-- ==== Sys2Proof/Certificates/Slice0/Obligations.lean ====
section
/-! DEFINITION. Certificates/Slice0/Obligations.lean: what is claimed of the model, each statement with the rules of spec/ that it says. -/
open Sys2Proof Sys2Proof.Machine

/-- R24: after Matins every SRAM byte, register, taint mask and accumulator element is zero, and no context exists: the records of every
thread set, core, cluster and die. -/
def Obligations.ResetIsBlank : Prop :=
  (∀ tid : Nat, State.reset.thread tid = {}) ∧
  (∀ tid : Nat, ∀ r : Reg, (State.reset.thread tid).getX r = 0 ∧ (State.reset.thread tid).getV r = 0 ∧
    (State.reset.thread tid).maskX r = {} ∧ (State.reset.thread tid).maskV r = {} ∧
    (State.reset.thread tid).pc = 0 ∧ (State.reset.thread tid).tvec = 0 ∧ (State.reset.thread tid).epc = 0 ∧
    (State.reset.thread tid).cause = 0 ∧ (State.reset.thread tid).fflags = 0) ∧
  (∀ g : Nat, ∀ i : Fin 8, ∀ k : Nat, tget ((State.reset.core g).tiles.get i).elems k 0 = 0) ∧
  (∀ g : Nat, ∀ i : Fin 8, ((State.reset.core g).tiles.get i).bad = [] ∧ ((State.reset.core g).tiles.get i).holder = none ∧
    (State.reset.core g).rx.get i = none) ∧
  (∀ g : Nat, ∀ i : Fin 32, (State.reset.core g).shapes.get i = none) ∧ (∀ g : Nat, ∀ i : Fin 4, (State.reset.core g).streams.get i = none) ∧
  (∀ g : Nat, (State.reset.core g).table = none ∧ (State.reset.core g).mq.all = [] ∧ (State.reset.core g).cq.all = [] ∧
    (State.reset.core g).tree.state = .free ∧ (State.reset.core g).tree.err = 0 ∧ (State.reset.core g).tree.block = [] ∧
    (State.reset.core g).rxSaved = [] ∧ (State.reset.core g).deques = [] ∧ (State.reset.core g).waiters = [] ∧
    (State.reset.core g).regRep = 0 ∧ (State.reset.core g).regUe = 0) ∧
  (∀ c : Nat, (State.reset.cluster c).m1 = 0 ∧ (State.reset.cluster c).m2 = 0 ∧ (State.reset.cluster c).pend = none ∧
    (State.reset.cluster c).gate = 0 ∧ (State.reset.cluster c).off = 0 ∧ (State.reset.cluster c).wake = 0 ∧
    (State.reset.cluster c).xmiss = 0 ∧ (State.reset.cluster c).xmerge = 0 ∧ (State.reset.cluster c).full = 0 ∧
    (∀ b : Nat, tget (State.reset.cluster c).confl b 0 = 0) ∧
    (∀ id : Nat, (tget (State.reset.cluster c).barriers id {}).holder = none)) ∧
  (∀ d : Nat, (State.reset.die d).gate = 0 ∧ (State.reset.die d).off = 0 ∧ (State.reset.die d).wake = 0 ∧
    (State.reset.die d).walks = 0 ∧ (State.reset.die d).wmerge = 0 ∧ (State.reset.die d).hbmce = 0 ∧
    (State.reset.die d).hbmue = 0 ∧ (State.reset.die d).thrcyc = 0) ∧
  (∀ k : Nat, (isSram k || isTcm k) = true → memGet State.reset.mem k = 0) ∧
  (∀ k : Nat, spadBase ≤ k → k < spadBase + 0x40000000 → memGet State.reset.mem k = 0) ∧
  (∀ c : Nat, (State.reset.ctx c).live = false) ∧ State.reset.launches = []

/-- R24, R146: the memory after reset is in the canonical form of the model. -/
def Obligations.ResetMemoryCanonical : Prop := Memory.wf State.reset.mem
* * *
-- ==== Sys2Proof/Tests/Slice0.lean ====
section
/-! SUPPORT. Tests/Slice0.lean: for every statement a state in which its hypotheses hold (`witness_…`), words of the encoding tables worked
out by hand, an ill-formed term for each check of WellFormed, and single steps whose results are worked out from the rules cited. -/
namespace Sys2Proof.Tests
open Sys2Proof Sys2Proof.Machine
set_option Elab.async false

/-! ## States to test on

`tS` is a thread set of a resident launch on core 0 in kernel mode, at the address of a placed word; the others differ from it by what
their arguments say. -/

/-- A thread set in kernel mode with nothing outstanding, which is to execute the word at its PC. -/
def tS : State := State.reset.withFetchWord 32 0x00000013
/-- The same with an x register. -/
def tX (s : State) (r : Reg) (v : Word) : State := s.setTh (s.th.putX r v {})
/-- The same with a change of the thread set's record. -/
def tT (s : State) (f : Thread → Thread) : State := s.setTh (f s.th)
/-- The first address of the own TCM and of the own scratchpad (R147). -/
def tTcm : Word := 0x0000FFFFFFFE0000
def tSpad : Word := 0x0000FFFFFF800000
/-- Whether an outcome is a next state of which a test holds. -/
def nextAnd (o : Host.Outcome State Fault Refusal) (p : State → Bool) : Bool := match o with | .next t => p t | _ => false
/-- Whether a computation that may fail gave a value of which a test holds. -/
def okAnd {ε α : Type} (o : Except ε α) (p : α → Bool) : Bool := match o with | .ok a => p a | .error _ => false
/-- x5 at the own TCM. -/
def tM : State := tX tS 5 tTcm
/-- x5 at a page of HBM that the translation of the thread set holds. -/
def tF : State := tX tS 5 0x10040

# EXERCISE DETAILS
Here the output must be the lines above from the line with "(∀ tid : Nat, State.reset.thread" to the line with "(∀ g : Nat, ∀ i : Fin 32, (State.reset.core", both included, duplicated word for word and nothing else.

# ANSWER TO THE EXERCISE
  (∀ tid : Nat, State.reset.thread tid = {}) ∧
  (∀ tid : Nat, ∀ r : Reg, (State.reset.thread tid).getX r = 0 ∧ (State.reset.thread tid).getV r = 0 ∧
    (State.reset.thread tid).maskX r = {} ∧ (State.reset.thread tid).maskV r = {} ∧
    (State.reset.thread tid).pc = 0 ∧ (State.reset.thread tid).tvec = 0 ∧ (State.reset.thread tid).epc = 0 ∧
    (State.reset.thread tid).cause = 0 ∧ (State.reset.thread tid).fflags = 0) ∧
  (∀ g : Nat, ∀ i : Fin 8, ∀ k : Nat, tget ((State.reset.core g).tiles.get i).elems k 0 = 0) ∧
  (∀ g : Nat, ∀ i : Fin 8, ((State.reset.core g).tiles.get i).bad = [] ∧ ((State.reset.core g).tiles.get i).holder = none ∧
    (State.reset.core g).rx.get i = none) ∧
  (∀ g : Nat, ∀ i : Fin 32, (State.reset.core g).shapes.get i = none) ∧ (∀ g : Nat, ∀ i : Fin 4, (State.reset.core g).streams.get i = none) ∧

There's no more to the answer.